Set down, please, without alteration, the lines of the entries below from the first through the one containing "(sortBy_perm le l).mem_iff".

# Stored data entries:
╔══

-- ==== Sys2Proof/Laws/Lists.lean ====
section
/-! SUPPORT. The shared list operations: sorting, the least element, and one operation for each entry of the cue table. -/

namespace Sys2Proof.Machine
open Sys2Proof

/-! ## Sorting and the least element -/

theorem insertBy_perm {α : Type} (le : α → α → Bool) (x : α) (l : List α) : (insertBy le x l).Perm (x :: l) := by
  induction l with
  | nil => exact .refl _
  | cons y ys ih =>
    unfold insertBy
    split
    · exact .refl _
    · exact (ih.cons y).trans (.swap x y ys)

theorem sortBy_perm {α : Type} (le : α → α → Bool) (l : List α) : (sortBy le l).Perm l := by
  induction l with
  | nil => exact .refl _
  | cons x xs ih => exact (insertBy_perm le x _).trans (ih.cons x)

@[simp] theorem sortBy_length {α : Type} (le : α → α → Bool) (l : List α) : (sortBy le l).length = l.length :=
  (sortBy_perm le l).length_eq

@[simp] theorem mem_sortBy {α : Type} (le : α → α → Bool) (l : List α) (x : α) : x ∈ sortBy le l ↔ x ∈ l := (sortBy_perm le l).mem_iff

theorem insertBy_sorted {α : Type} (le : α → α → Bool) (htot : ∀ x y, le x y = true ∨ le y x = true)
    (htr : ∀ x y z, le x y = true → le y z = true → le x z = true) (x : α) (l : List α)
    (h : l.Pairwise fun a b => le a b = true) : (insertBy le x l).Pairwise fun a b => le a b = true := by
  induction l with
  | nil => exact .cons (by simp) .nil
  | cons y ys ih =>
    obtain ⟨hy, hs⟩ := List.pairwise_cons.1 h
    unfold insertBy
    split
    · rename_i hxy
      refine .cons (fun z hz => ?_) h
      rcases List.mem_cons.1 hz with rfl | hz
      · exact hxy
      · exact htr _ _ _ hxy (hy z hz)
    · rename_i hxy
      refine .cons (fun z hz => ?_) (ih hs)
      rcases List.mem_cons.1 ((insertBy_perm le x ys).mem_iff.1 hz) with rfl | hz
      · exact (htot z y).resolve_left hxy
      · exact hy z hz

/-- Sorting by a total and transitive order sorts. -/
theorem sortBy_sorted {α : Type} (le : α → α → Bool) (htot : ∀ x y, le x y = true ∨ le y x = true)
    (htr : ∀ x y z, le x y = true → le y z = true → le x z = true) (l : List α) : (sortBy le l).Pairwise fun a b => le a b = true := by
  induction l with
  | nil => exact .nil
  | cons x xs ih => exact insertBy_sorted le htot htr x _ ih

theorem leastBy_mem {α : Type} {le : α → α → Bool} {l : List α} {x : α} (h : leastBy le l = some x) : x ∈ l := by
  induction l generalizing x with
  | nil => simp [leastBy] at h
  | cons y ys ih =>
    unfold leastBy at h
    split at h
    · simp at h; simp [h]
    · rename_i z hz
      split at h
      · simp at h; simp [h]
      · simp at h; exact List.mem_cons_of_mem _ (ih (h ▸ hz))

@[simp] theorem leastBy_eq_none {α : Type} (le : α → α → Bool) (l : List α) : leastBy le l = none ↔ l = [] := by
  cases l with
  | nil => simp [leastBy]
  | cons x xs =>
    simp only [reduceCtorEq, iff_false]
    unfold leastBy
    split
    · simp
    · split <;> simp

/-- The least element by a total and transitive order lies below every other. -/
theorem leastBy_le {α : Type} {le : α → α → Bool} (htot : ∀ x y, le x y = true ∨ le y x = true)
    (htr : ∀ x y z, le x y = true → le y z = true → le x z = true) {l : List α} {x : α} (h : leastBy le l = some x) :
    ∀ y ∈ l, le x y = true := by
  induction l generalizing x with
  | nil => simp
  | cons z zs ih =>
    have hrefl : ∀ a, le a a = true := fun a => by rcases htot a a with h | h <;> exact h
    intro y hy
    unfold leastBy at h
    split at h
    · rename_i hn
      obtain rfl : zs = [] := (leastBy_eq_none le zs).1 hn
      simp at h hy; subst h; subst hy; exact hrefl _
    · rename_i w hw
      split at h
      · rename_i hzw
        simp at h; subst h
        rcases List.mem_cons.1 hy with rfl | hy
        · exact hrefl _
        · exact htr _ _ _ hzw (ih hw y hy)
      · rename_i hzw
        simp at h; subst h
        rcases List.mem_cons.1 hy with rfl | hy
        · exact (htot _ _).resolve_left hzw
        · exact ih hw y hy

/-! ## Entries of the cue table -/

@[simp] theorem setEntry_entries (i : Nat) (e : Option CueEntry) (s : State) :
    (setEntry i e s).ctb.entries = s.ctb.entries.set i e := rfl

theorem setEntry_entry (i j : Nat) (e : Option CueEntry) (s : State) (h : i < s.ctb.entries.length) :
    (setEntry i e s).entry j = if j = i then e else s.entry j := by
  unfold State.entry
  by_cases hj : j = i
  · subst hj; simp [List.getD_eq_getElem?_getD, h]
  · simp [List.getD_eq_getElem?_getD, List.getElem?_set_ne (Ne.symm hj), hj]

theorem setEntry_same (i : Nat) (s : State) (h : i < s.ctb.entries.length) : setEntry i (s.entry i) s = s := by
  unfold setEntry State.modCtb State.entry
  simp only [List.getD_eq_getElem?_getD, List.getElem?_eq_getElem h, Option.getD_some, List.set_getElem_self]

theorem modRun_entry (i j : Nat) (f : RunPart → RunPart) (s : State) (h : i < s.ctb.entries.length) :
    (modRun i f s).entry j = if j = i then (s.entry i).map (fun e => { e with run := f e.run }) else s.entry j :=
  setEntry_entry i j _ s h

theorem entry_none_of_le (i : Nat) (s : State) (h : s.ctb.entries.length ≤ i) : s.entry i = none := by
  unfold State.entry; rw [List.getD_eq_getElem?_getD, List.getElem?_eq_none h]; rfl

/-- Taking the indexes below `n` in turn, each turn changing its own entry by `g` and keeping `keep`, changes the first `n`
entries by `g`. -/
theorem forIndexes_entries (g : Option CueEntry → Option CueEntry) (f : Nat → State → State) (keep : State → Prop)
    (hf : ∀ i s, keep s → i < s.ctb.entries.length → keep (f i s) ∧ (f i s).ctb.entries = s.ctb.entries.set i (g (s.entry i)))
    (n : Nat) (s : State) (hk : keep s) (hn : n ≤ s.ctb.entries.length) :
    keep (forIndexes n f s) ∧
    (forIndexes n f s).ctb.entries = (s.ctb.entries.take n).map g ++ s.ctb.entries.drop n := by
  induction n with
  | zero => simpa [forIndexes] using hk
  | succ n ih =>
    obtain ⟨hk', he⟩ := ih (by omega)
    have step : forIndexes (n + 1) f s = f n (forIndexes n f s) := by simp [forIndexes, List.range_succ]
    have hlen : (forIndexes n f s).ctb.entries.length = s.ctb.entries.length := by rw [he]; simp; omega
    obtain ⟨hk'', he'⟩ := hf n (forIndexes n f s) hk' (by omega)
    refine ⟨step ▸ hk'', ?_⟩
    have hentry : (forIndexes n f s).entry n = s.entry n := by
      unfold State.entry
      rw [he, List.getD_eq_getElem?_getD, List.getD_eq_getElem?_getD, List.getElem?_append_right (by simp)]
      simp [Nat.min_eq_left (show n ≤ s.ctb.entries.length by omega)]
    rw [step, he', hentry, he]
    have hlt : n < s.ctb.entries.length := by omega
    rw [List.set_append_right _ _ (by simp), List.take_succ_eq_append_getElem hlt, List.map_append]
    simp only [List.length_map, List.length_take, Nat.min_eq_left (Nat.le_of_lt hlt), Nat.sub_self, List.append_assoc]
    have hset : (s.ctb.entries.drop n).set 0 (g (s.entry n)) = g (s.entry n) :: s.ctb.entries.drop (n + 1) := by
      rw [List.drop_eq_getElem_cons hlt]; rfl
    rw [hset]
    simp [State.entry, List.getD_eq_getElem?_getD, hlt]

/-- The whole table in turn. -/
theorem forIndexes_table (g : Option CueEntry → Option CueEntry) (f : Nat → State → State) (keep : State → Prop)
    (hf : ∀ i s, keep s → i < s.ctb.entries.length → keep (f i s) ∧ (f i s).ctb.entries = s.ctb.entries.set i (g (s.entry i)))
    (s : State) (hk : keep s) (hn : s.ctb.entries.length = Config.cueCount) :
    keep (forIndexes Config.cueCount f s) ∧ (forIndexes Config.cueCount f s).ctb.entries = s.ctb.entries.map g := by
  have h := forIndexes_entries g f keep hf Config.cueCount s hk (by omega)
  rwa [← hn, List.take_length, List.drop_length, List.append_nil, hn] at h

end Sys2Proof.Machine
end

╚══

# EXPECTED ANSWER:
-- ==== Sys2Proof/Laws/Lists.lean ====
section
/-! SUPPORT. The shared list operations: sorting, the least element, and one operation for each entry of the cue table. -/

namespace Sys2Proof.Machine
open Sys2Proof

/-! ## Sorting and the least element -/

theorem insertBy_perm {α : Type} (le : α → α → Bool) (x : α) (l : List α) : (insertBy le x l).Perm (x :: l) := by
  induction l with
  | nil => exact .refl _
  | cons y ys ih =>
    unfold insertBy
    split
    · exact .refl _
    · exact (ih.cons y).trans (.swap x y ys)

theorem sortBy_perm {α : Type} (le : α → α → Bool) (l : List α) : (sortBy le l).Perm l := by
  induction l with
  | nil => exact .refl _
  | cons x xs ih => exact (insertBy_perm le x _).trans (ih.cons x)

@[simp] theorem sortBy_length {α : Type} (le : α → α → Bool) (l : List α) : (sortBy le l).length = l.length :=
  (sortBy_perm le l).length_eq

@[simp] theorem mem_sortBy {α : Type} (le : α → α → Bool) (l : List α) (x : α) : x ∈ sortBy le l ↔ x ∈ l := (sortBy_perm le l).mem_iff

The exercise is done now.